_Work request_
Starting at the top of the entries, restate word for word each line up to and including the one with "s.fovf := rfl".

_The data_
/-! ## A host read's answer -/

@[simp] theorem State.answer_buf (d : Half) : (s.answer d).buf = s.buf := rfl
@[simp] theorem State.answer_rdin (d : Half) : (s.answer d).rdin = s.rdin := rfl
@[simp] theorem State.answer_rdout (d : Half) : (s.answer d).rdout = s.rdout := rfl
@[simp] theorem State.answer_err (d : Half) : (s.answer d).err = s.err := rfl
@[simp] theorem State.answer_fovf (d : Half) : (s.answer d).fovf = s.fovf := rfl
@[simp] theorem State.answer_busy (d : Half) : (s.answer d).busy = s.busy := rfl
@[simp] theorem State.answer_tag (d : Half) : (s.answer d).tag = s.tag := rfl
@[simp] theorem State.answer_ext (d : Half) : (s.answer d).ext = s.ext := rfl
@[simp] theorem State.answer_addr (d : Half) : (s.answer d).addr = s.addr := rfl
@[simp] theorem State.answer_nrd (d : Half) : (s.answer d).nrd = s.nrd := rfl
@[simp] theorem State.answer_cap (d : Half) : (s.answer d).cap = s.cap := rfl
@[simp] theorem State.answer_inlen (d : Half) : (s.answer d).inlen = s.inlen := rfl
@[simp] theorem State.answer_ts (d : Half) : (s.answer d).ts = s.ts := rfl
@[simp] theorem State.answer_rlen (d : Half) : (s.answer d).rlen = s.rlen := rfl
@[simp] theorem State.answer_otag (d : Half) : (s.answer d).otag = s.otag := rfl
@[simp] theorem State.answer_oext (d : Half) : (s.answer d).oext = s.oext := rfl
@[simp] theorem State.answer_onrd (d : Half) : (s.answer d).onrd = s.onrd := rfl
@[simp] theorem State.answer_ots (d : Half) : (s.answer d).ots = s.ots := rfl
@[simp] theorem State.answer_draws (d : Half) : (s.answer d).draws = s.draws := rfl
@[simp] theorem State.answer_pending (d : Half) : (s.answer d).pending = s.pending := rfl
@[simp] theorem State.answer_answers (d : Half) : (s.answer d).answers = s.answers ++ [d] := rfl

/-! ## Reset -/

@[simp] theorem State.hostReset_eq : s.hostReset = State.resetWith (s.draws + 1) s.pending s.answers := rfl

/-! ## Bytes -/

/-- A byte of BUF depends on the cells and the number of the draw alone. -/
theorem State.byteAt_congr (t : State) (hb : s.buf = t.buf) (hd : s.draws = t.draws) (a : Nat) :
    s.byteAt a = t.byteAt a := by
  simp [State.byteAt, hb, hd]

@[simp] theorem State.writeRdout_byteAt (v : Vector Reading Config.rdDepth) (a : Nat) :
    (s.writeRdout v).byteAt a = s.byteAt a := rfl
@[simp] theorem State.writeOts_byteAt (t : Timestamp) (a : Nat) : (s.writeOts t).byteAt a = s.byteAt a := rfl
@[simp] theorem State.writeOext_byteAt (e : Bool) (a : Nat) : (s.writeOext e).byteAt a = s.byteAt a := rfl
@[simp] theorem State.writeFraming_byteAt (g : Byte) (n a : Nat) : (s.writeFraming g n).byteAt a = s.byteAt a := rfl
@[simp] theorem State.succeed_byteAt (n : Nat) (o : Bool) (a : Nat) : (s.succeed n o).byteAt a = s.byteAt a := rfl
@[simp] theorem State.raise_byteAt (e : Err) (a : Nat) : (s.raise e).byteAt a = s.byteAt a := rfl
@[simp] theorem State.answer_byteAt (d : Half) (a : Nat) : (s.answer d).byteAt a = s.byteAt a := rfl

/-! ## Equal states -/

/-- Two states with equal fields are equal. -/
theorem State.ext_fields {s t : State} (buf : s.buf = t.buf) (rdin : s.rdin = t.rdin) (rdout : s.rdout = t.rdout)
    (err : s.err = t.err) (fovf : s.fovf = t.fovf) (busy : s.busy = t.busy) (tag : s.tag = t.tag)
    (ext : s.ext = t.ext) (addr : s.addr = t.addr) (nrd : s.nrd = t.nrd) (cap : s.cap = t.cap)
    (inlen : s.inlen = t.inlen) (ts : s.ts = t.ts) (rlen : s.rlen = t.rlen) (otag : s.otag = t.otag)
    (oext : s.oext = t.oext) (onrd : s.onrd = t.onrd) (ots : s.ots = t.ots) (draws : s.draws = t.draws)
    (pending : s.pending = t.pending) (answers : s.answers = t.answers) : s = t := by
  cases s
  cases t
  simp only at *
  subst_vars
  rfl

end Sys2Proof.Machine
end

_Written solution_
/-! ## A host read's answer -/

@[simp] theorem State.answer_buf (d : Half) : (s.answer d).buf = s.buf := rfl
@[simp] theorem State.answer_rdin (d : Half) : (s.answer d).rdin = s.rdin := rfl
@[simp] theorem State.answer_rdout (d : Half) : (s.answer d).rdout = s.rdout := rfl
@[simp] theorem State.answer_err (d : Half) : (s.answer d).err = s.err := rfl
@[simp] theorem State.answer_fovf (d : Half) : (s.answer d).fovf = s.fovf := rfl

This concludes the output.